[[ SUPPLIED DATA open ]]

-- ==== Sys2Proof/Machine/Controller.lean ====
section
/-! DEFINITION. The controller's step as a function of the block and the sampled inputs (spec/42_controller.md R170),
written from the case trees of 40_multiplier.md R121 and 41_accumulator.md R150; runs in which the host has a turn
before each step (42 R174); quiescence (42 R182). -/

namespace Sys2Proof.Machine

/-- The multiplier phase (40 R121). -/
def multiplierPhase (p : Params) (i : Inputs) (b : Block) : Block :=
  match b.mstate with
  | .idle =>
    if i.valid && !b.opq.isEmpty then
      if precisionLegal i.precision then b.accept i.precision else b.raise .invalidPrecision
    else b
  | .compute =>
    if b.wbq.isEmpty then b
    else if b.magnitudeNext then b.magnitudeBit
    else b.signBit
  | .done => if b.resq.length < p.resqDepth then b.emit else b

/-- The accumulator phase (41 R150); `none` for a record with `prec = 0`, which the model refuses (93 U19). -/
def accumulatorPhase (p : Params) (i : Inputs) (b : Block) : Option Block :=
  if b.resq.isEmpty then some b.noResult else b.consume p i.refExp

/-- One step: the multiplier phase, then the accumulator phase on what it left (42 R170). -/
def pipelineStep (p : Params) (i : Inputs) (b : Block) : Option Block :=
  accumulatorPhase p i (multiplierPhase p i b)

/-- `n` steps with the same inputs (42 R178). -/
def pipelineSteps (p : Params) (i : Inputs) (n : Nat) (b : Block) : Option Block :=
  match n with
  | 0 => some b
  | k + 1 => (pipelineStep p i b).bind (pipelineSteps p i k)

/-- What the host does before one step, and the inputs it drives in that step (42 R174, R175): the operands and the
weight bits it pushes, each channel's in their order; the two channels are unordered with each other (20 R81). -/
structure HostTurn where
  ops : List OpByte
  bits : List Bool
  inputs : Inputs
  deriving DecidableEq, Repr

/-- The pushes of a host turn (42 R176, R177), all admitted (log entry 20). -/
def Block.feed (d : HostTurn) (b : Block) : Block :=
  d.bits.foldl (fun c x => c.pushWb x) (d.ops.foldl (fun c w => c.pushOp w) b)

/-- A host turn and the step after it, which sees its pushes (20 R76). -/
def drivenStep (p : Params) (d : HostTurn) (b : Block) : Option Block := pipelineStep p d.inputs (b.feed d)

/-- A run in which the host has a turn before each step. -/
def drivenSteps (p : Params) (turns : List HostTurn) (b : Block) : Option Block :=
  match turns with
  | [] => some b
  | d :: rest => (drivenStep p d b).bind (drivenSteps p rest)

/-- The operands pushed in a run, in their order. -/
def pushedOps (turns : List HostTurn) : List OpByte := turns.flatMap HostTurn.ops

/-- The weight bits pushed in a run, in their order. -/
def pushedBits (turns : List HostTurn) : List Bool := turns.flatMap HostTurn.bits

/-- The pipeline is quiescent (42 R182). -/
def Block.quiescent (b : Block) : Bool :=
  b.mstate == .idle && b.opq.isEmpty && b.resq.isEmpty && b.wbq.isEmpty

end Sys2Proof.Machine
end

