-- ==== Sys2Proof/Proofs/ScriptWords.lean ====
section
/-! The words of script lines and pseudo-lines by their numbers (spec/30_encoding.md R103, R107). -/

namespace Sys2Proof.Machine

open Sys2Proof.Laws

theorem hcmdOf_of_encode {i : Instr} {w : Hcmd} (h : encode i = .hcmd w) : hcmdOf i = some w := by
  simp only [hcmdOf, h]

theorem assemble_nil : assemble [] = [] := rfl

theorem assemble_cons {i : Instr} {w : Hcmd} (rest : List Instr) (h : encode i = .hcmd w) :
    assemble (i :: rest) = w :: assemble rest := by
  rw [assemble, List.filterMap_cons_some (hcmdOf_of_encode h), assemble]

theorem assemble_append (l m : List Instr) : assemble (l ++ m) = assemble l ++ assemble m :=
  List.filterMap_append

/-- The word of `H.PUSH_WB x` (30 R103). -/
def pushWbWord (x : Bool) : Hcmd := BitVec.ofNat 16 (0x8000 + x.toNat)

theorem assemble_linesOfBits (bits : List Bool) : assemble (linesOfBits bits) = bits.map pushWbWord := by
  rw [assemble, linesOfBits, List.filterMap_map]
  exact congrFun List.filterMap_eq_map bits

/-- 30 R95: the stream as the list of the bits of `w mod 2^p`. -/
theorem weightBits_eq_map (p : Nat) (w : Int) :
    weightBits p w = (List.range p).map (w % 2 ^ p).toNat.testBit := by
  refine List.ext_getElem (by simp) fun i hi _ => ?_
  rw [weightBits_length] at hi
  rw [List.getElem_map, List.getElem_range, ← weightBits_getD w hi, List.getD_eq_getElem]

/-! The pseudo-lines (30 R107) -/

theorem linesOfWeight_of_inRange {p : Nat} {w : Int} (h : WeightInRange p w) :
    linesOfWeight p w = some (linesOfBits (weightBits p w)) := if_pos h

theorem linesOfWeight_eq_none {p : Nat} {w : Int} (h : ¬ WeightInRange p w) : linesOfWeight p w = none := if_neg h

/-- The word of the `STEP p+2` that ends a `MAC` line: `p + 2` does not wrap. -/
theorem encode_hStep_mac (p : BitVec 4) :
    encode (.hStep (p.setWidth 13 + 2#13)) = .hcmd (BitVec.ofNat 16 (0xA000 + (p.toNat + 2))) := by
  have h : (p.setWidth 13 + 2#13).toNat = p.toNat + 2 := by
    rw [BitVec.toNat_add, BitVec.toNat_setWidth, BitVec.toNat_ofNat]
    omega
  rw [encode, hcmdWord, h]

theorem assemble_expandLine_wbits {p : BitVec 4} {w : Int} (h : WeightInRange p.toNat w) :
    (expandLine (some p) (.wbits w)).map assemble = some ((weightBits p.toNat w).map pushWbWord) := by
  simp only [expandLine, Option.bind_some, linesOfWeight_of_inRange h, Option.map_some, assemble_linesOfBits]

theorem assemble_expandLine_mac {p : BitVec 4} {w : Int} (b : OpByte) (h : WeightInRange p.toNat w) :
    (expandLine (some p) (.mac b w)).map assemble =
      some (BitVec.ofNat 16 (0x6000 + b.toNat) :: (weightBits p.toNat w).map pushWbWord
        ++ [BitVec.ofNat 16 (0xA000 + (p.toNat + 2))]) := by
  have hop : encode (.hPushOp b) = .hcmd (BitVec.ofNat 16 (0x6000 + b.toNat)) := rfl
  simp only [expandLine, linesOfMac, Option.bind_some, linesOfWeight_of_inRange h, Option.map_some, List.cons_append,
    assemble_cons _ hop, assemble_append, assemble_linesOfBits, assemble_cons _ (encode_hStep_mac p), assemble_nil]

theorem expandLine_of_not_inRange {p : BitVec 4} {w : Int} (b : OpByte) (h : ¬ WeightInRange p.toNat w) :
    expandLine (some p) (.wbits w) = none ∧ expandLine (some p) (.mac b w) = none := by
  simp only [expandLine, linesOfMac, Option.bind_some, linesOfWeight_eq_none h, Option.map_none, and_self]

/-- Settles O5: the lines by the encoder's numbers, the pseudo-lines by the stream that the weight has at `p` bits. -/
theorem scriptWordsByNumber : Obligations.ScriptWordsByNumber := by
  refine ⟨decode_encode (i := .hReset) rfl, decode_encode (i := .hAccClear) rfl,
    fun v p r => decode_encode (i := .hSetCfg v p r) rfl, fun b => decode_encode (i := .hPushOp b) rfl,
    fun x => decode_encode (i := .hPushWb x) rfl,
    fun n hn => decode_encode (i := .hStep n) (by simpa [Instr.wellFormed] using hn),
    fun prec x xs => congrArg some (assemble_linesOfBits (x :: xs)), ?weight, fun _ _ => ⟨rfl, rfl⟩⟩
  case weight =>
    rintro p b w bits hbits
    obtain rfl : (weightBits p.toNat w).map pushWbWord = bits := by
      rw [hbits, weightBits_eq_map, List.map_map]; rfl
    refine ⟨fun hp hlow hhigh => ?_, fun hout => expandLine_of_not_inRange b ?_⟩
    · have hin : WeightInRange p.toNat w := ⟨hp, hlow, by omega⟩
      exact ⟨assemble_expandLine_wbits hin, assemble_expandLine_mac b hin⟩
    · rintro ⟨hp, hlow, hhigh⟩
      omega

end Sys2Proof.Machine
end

[[ SUPPLIED DATA closed ]]

• WHAT YOU ARE ASKED TO DO
Print, from the entries above, the line with "before each step (42", the line with "accumulatorPhase p i" and all lines between them, exactly and with nothing else.

• RESPONSE TO THIS EXERCISE
before each step (42 R174); quiescence (42 R182). -/

namespace Sys2Proof.Machine

/-- The multiplier phase (40 R121). -/
def multiplierPhase (p : Params) (i : Inputs) (b : Block) : Block :=
  match b.mstate with
  | .idle =>
    if i.valid && !b.opq.isEmpty then
      if precisionLegal i.precision then b.accept i.precision else b.raise .invalidPrecision
    else b
  | .compute =>
    if b.wbq.isEmpty then b
    else if b.magnitudeNext then b.magnitudeBit
    else b.signBit
  | .done => if b.resq.length < p.resqDepth then b.emit else b

/-- The accumulator phase (41 R150); `none` for a record with `prec = 0`, which the model refuses (93 U19). -/
def accumulatorPhase (p : Params) (i : Inputs) (b : Block) : Option Block :=
  if b.resq.isEmpty then some b.noResult else b.consume p i.refExp

/-- One step: the multiplier phase, then the accumulator phase on what it left (42 R170). -/
def pipelineStep (p : Params) (i : Inputs) (b : Block) : Option Block :=
  accumulatorPhase p i (multiplierPhase p i b)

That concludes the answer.